Collected data entries:
-- ==== Sys2Proof/Laws/Table.lean ====
section
/-! SUPPORT. The opcode table read the other way: whatever an entry completes to is an instruction whose opcode is the
entry's place, with the entry's mnemonic, mode and optional mark, and with the bytes it was completed from. -/

namespace Sys2Proof

/-- What an entry at opcode `n` promises of the instruction `i` it completes to from the operand bytes `bytes`. -/
def OpcodeRow.Names (row : OpcodeRow) (n : Nat) (i : Instr) (bytes : List Byte) : Prop :=
  i.opcode.toNat = n ∧ i.operand.bytes = bytes ∧ i.mnemonic = row.mnemonic ∧ i.operand.mode = row.mode ∧
  i.optional = row.optional

/-- What an entry at opcode `n` promises, for its format. -/
def OpcodeRow.Sound (n : Nat) (row : OpcodeRow) : Prop :=
  match row.build with
  | .alone i => row.Names n i []
  | .byte f => ∀ b, row.Names n (f b) [b]
  | .word f => ∀ w, row.Names n (f w) [loByte w, hiByte w]

/-- Every entry of a list keeps its promise, the first at opcode `n`. -/
def TableSound : Nat → List (Option OpcodeRow) → Prop
  | _, [] => True
  | n, none :: rest => TableSound (n + 1) rest
  | n, some row :: rest => row.Sound n ∧ TableSound (n + 1) rest

theorem TableSound.append {n : Nat} {r r' : List (Option OpcodeRow)} (h : TableSound n r)
    (h' : TableSound (n + r.length) r') : TableSound n (r ++ r') := by
  induction r generalizing n with
  | nil => exact h'
  | cons e rest ih =>
    have hn : n + 1 + rest.length = n + (e :: rest).length := by simp only [List.length_cons]; omega
    cases e with
    | none => exact ih h (by rw [hn]; exact h')
    | some row => exact ⟨h.1, ih h.2 (by rw [hn]; exact h')⟩

theorem TableSound.entry {n : Nat} {r : List (Option OpcodeRow)} (h : TableSound n r) {k : Nat} {row : OpcodeRow}
    (hk : r[k]? = some (some row)) : row.Sound (n + k) := by
  induction r generalizing n k with
  | nil => simp at hk
  | cons e rest ih =>
    cases k with
    | zero =>
      simp only [List.getElem?_cons_zero, Option.some.injEq] at hk
      subst hk
      exact h.1
    | succ k =>
      simp only [List.getElem?_cons_succ] at hk
      have hn : n + 1 + k = n + (k + 1) := by omega
      cases e with
      | none => exact hn ▸ ih h hk
      | some row' => exact hn ▸ ih h.2 hk

theorem opcodeRow0_sound : TableSound 0 opcodeRow0 := by
  simp only [opcodeRow0, TableSound, OpcodeRow.Sound]
  repeat' first
    | exact trivial | exact ⟨rfl, rfl, rfl, rfl, rfl⟩ | exact fun _ => ⟨rfl, rfl, rfl, rfl, rfl⟩ | apply And.intro

theorem opcodeRow1_sound : TableSound 16 opcodeRow1 := by
  simp only [opcodeRow1, TableSound, OpcodeRow.Sound]
  repeat' first
    | exact trivial | exact ⟨rfl, rfl, rfl, rfl, rfl⟩ | exact fun _ => ⟨rfl, rfl, rfl, rfl, rfl⟩ | apply And.intro

theorem opcodeRow2_sound : TableSound 32 opcodeRow2 := by
  simp only [opcodeRow2, TableSound, OpcodeRow.Sound]
  repeat' first
    | exact trivial | exact ⟨rfl, rfl, rfl, rfl, rfl⟩ | exact fun _ => ⟨rfl, rfl, rfl, rfl, rfl⟩ | apply And.intro

theorem opcodeRow3_sound : TableSound 48 opcodeRow3 := by
  simp only [opcodeRow3, TableSound, OpcodeRow.Sound]
  repeat' first
    | exact trivial | exact ⟨rfl, rfl, rfl, rfl, rfl⟩ | exact fun _ => ⟨rfl, rfl, rfl, rfl, rfl⟩ | apply And.intro

theorem opcodeRow4_sound : TableSound 64 opcodeRow4 := by
  simp only [opcodeRow4, TableSound, OpcodeRow.Sound]
  repeat' first
    | exact trivial | exact ⟨rfl, rfl, rfl, rfl, rfl⟩ | exact fun _ => ⟨rfl, rfl, rfl, rfl, rfl⟩ | apply And.intro

theorem opcodeRow5_sound : TableSound 80 opcodeRow5 := by
  simp only [opcodeRow5, TableSound, OpcodeRow.Sound]
  repeat' first
    | exact trivial | exact ⟨rfl, rfl, rfl, rfl, rfl⟩ | exact fun _ => ⟨rfl, rfl, rfl, rfl, rfl⟩ | apply And.intro

theorem opcodeRow6_sound : TableSound 96 opcodeRow6 := by
  simp only [opcodeRow6, TableSound, OpcodeRow.Sound]
  repeat' first
    | exact trivial | exact ⟨rfl, rfl, rfl, rfl, rfl⟩ | exact fun _ => ⟨rfl, rfl, rfl, rfl, rfl⟩ | apply And.intro

theorem opcodeRow7_sound : TableSound 112 opcodeRow7 := by
  simp only [opcodeRow7, TableSound, OpcodeRow.Sound]
  repeat' first
    | exact trivial | exact ⟨rfl, rfl, rfl, rfl, rfl⟩ | exact fun _ => ⟨rfl, rfl, rfl, rfl, rfl⟩ | apply And.intro

theorem opcodeRow8_sound : TableSound 128 opcodeRow8 := by
  simp only [opcodeRow8, TableSound, OpcodeRow.Sound]
  repeat' first
    | exact trivial | exact ⟨rfl, rfl, rfl, rfl, rfl⟩ | exact fun _ => ⟨rfl, rfl, rfl, rfl, rfl⟩ | apply And.intro

theorem opcodeRow9_sound : TableSound 144 opcodeRow9 := by
  simp only [opcodeRow9, TableSound, OpcodeRow.Sound]
  repeat' first
    | exact trivial | exact ⟨rfl, rfl, rfl, rfl, rfl⟩ | exact fun _ => ⟨rfl, rfl, rfl, rfl, rfl⟩ | apply And.intro

theorem opcodeRowA_sound : TableSound 160 opcodeRowA := by
  simp only [opcodeRowA, TableSound, OpcodeRow.Sound]
  repeat' first
    | exact trivial | exact ⟨rfl, rfl, rfl, rfl, rfl⟩ | exact fun _ => ⟨rfl, rfl, rfl, rfl, rfl⟩ | apply And.intro

theorem opcodeRowB_sound : TableSound 176 opcodeRowB := by
  simp only [opcodeRowB, TableSound, OpcodeRow.Sound]
  repeat' first
    | exact trivial | exact ⟨rfl, rfl, rfl, rfl, rfl⟩ | exact fun _ => ⟨rfl, rfl, rfl, rfl, rfl⟩ | apply And.intro

theorem opcodeRowC_sound : TableSound 192 opcodeRowC := by
  simp only [opcodeRowC, TableSound, OpcodeRow.Sound]
  repeat' first
    | exact trivial | exact ⟨rfl, rfl, rfl, rfl, rfl⟩ | exact fun _ => ⟨rfl, rfl, rfl, rfl, rfl⟩ | apply And.intro

theorem opcodeRowD_sound : TableSound 208 opcodeRowD := by
  simp only [opcodeRowD, TableSound, OpcodeRow.Sound]
  repeat' first
    | exact trivial | exact ⟨rfl, rfl, rfl, rfl, rfl⟩ | exact fun _ => ⟨rfl, rfl, rfl, rfl, rfl⟩ | apply And.intro

theorem opcodeRowE_sound : TableSound 224 opcodeRowE := by
  simp only [opcodeRowE, TableSound, OpcodeRow.Sound]
  repeat' first
    | exact trivial | exact ⟨rfl, rfl, rfl, rfl, rfl⟩ | exact fun _ => ⟨rfl, rfl, rfl, rfl, rfl⟩ | apply And.intro

theorem opcodeRowF_sound : TableSound 240 opcodeRowF := by
  simp only [opcodeRowF, TableSound, OpcodeRow.Sound]
  repeat' first
    | exact trivial | exact ⟨rfl, rfl, rfl, rfl, rfl⟩ | exact fun _ => ⟨rfl, rfl, rfl, rfl, rfl⟩ | apply And.intro

/-- Two rows of sixteen opcodes and more, one after the other. -/
theorem TableSound.append16 {n : Nat} {r r' : List (Option OpcodeRow)} (hr : r.length = 16) (h : TableSound n r)
    (h' : TableSound (n + 16) r') : TableSound n (r ++ r') := h.append (by rw [hr]; exact h')

theorem opcodeTable_sound : TableSound 0 opcodeTable := by
  simp only [opcodeTable, List.append_assoc]
  refine TableSound.append16 (by rfl) opcodeRow0_sound ?_
  refine TableSound.append16 (by rfl) opcodeRow1_sound ?_
  refine TableSound.append16 (by rfl) opcodeRow2_sound ?_
  refine TableSound.append16 (by rfl) opcodeRow3_sound ?_
  refine TableSound.append16 (by rfl) opcodeRow4_sound ?_
  refine TableSound.append16 (by rfl) opcodeRow5_sound ?_
  refine TableSound.append16 (by rfl) opcodeRow6_sound ?_
  refine TableSound.append16 (by rfl) opcodeRow7_sound ?_
  refine TableSound.append16 (by rfl) opcodeRow8_sound ?_
  refine TableSound.append16 (by rfl) opcodeRow9_sound ?_
  refine TableSound.append16 (by rfl) opcodeRowA_sound ?_
  refine TableSound.append16 (by rfl) opcodeRowB_sound ?_
  refine TableSound.append16 (by rfl) opcodeRowC_sound ?_
  refine TableSound.append16 (by rfl) opcodeRowD_sound ?_
  refine TableSound.append16 (by rfl) opcodeRowE_sound ?_
  exact opcodeRowF_sound

/-- The entry an opcode is decoded by keeps its promise at that opcode. -/
theorem opcodeEntry_sound {ext : Bool} {op : Byte} {row : OpcodeRow} (h : opcodeEntry ext op = some row) :
    row.Sound op.toNat ∧ (ext || !row.optional) = true := by
  unfold opcodeEntry at h
  split at h
  · rename_i row' ht
    split at h
    · cases h
    · rename_i hopt
      cases h
      have hs := TableSound.entry opcodeTable_sound ht
      rw [Nat.zero_add] at hs
      refine ⟨hs, ?_⟩
      clear ht hs
      cases ext <;> cases hr : row.optional <;> simp_all
  · cases h

end Sys2Proof
end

## The problem
Transcribe, exactly and without additions, the lines of the records above, beginning with the line that contains "nil => simp at hk" and ending with the line that contains "theorem opcodeRow2_sound : TableSound", both included.

## Task result
  | nil => simp at hk
  | cons e rest ih =>
    cases k with
    | zero =>
      simp only [List.getElem?_cons_zero, Option.some.injEq] at hk
      subst hk
      exact h.1
    | succ k =>
      simp only [List.getElem?_cons_succ] at hk
      have hn : n + 1 + k = n + (k + 1) := by omega
      cases e with
      | none => exact hn ▸ ih h hk
      | some row' => exact hn ▸ ih h.2 hk

theorem opcodeRow0_sound : TableSound 0 opcodeRow0 := by
  simp only [opcodeRow0, TableSound, OpcodeRow.Sound]
  repeat' first
    | exact trivial | exact ⟨rfl, rfl, rfl, rfl, rfl⟩ | exact fun _ => ⟨rfl, rfl, rfl, rfl, rfl⟩ | apply And.intro

theorem opcodeRow1_sound : TableSound 16 opcodeRow1 := by
  simp only [opcodeRow1, TableSound, OpcodeRow.Sound]
  repeat' first
    | exact trivial | exact ⟨rfl, rfl, rfl, rfl, rfl⟩ | exact fun _ => ⟨rfl, rfl, rfl, rfl, rfl⟩ | apply And.intro

theorem opcodeRow2_sound : TableSound 32 opcodeRow2 := by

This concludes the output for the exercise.